In this dissertation, a tool (SynTReN) was developed to address this challenge by generating biologically realistic synthetic microarray data. Through adjusting the attributes of the generated data, SynTReN can be used to probe the operational characteristics of inference algorithms in a fast and reproducible manner. The application scope of a number of published inference algorithms was explored, establishing both the added value of biologically plausible synthetic expression data in general, and the flexibility of SynTReN in particular.
Among other variables, network topology was shown to significantly impact algorithm performance. This finding, coupled with the fact that biological networks share specific structural properties, suggests that prior knowledge about network structure could be a useful aid to inference. However, thus far it has proved difficult to capture this information in a sufficiently detailed model.

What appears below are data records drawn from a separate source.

-- ==== Sys2Proof/Machine/Flags.lean ====
section
/-! DEFINITION. What the integer, compare and floating-point instructions compute from their operands, carries,
saturations, conditions, counts and traps included (05 R92-R101, 14 R279-R288). -/

namespace Sys2Proof.Machine

/-! ### Integers (05 R92-R97) -/

/-- The high word of the signed product (05 R93). -/
def mulHigh (a b : Word) : Word := wrap32 (sval a * sval b / 2 ^ 32)

/-- The high word of the unsigned product (05 R93). -/
def umulHigh (a b : Word) : Word := BitVec.ofNat 32 (a.toNat * b.toNat / 2 ^ 32)

/-- The lesser or greater of two words by a strict order. -/
def pickWord (lt : Bool) (a b : Word) : Word := if lt then a else b

/-- Signed minimum. -/
def iminW (a b : Word) : Word := pickWord (decide (sval a ≤ sval b)) a b

/-- Signed maximum. -/
def imaxW (a b : Word) : Word := pickWord (decide (sval b ≤ sval a)) a b

/-- Unsigned minimum. -/
def uminW (a b : Word) : Word := pickWord (decide (a.toNat ≤ b.toNat)) a b

/-- Unsigned maximum. -/
def umaxW (a b : Word) : Word := pickWord (decide (b.toNat ≤ a.toNat)) a b

/-- Left shift by the whole count (05 R93). -/
def shlW (a b : Word) : Word := if b.toNat < 32 then a <<< b.toNat else 0#32

/-- Logical right shift by the whole count. -/
def shrW (a b : Word) : Word := if b.toNat < 32 then a >>> b.toNat else 0#32

/-- Arithmetic right shift by the whole count. -/
def sraW (a b : Word) : Word :=
  if b.toNat < 32 then a.sshiftRight b.toNat else if a.msb then 0xFFFFFFFF#32 else 0#32

/-- Sum with carry: the word and the carry out (05 R94). -/
def addCarry (a b : Word) (c : Bool) : Word × Bool :=
  let t := a.toNat + b.toNat + c.toNat
  (BitVec.ofNat 32 t, decide (2 ^ 32 ≤ t))

/-- Difference with borrow: the word and the borrow out (05 R96). -/
def subBorrow (a b : Word) (c : Bool) : Word × Bool :=
  let t : Int := (a.toNat : Int) - b.toNat - c.toNat
  (wrap32 t, decide (t < 0))

/-- A value clamped to the signed range (05 R96). -/
def clampSigned (v : Int) : Word := wrap32 (max (-(2 ^ 31)) (min (2 ^ 31 - 1) v))

/-- A value clamped to the unsigned range (05 R96). -/
def clampUnsigned (v : Nat) : Word := BitVec.ofNat 32 (min (2 ^ 32 - 1) v)

/-- Absolute value, saturating under .sat (05 R96). -/
def absW (sat : Bool) (a : Word) : Word :=
  if sat then clampSigned (sval a).natAbs else wrap32 (sval a).natAbs

/-- Negation, saturating under .sat (05 R96). -/
def negW (sat : Bool) (a : Word) : Word := if sat then clampSigned (-(sval a)) else wrap32 (-(sval a))

/-- Leading zero bits (05 R96). -/
def clzW (a : Word) : Word := BitVec.ofNat 32 (if a = 0#32 then 32 else 31 - Nat.log2 a.toNat)

/-- Set bits (05 R96). -/
def popcW (a : Word) : Word := BitVec.ofNat 32 (((upto 32).filter (fun k => a.getLsbD k)).length)

/-- Bits in reverse order (05 R96). -/
def brevW (a : Word) : Word :=
  (upto 32).foldl (fun r k => if a.getLsbD k then r ||| (1#32 <<< (31 - k)) else r) 0#32

/-- The field descriptor of BFE and BFI: position and length (05 R97). -/
def fieldOf (y : Word) : Nat × Nat := (y.toNat % 256, min (y.toNat / 256 % 256) 32)

/-- BFE (05 R97). -/
def bfeW (a y : Word) : Word :=
  let d := fieldOf y
  let f := a.toNat / 2 ^ d.1 % 2 ^ d.2
  if y.getLsbD 16 && decide (0 < d.2) && decide (f / 2 ^ (d.2 - 1) % 2 = 1) then wrap32 ((f : Int) - 2 ^ d.2)
  else BitVec.ofNat 32 f

/-- BFI (05 R97). -/
def bfiW (a y dv : Word) : Word :=
  let d := fieldOf y
  let mask := BitVec.ofNat 32 ((2 ^ d.2 - 1) * 2 ^ d.1)
  (dv &&& ~~~mask) ||| (BitVec.ofNat 32 (a.toNat * 2 ^ d.1) &&& mask)

/-- SAD (05 R96). -/
def sadW (a b dv : Word) : Word := wrap32 (sval dv + (sval a - sval b).natAbs)

/-- ROTL (05 R96). -/
def rotlW (a b : Word) : Word := a.rotateLeft (b.toNat % 32)

/-! ### Conditions (05 R100, R101) -/

/-- A comparison of FP32 operands that is false when unordered. -/
def fpCond (a b : Word) (lt eq : Bool) : Bool :=
  let x := fpOf a
  let y := fpOf b
  !isNan x && !isNan y && ((lt && fpLt x y) || (eq && fpEq x y))

/-- Whether the FP32 operands are unordered. -/
def unordered (a b : Word) : Bool := isNan (fpOf a) || isNan (fpOf b)

/-- The combine of a compare with the old predicate (05 R100). -/
def combine (c : Nat) (old new : Bool) : Bool :=
  match c with
  | 0 => new
  | 1 => old && new
  | 2 => old || new
  | _ => old != new

/-! ### Floating-point lanes (14 R275, R279-R288) -/

/-- The rounding mode of a target (14 R275, 03 R68). -/
def roundMode (h : Hints) : RMode :=
  match roundField h with
  | 2 => .rtz
  | 3 => .rup
  | 4 => .rdn
  | _ => .rne

/-- The FP causes a lane raises under fpctl, as the mask of R287: bit 0 invalid, 1 division by zero, 2 overflow
(14 R286); none while they are suppressed (14 R288). -/
def fpRaised (fpctl : Word) (quiet : Bool) (o : FpOut) : Nat :=
  if quiet then 0
  else (if o.invalid && fpctl.getLsbD 0 then 1 else 0) + (if o.divZero && fpctl.getLsbD 1 then 2 else 0) +
    (if o.overflow && fpctl.getLsbD 2 then 4 else 0)

/-- The cause of a mask of raised FP causes: the one of highest priority (14 R286). -/
def fpCauseOf (mask : Nat) : Nat := if mask % 2 = 1 then 7 else if mask / 2 % 2 = 1 then 8 else 9

/-- The chunk's amax update of a source, or the AMAX_NAN count (14 R279). -/
def amaxEff (x : Word) : Eff :=
  let a := x &&& 0x7FFFFFFF#32
  if a.toNat > 0x7F800000 then .count 24 1 else .amax a

/-- A floating-point operation in every executing lane: results of lanes that raise an enabled FP trap are dropped and
the lanes trap; the others write, count and update amax (14 R279, R283, R286). `put` places a lane's result. -/
def fpLanes (op : Nat → FpOut) (amax : Bool) (put : Nat → FpOut → Work → Work) (i : In) (w : Work) : Work :=
  let fpctl := viewReg i.g i.t 4
  let outs := i.act.map (fun l => (l, op l))
  let raised := outs.map (fun e => (e.1, fpRaised fpctl (laneAt i.g.regs e.1).quiet e.2))
  let bad := raised.filter (fun e => e.2 != 0)
  let good := outs.filter (fun e => tgetD bad e.1 0 == 0)
  let w1 := onRegs w (releaseSources i (good.map (·.1)))
  let w2 := good.foldl (fun w e => put e.1 e.2 w) w1
  let w3 := addEffs w2 (good.flatMap (fun e =>
    (if amax then [amaxEff (xVal i e.1)] else []) ++ e.2.counts.map (fun k => Eff.count k 1)))
  { w3 with
    fates := bad.foldl (fun t e => tput t e.1 (.trap (fpCauseOf e.2) 0#32)) w3.fates,
    causes := bad.foldl (fun t e => tput t e.1 e.2) w3.causes }

/-- Places a result in a vector register at fixed latency. -/
def putVec (d : Nat) (l : Nat) (o : FpOut) (w : Work) : Work :=
  onRegs w (fun c => writeV c l d (BitVec.ofNat 32 o.code))

/-- Places a result as an outstanding one of variable latency. -/
def putLate (d : Nat) (l : Nat) (o : FpOut) (w : Work) : Work := flyOut w 0 (64 * l + d) (BitVec.ofNat 32 o.code)

end Sys2Proof.Machine
end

Therefore, building on existing work demonstrating the presence in biological networks of recurring small graph structures, known as motifs, a new model for characterizing graphs was introduced. By probabilistically combining motifs, key topological characteristics can be captured, allowing a family of graphs to be both described and generated through decomposition into and composition from motif sequences. An evolutionary computing approach was used to learn appropriate motif sets for new graph classes. Computational complexity was found to be the main disadvantage of the method, limiting its usefulness for complex, realistic graph types.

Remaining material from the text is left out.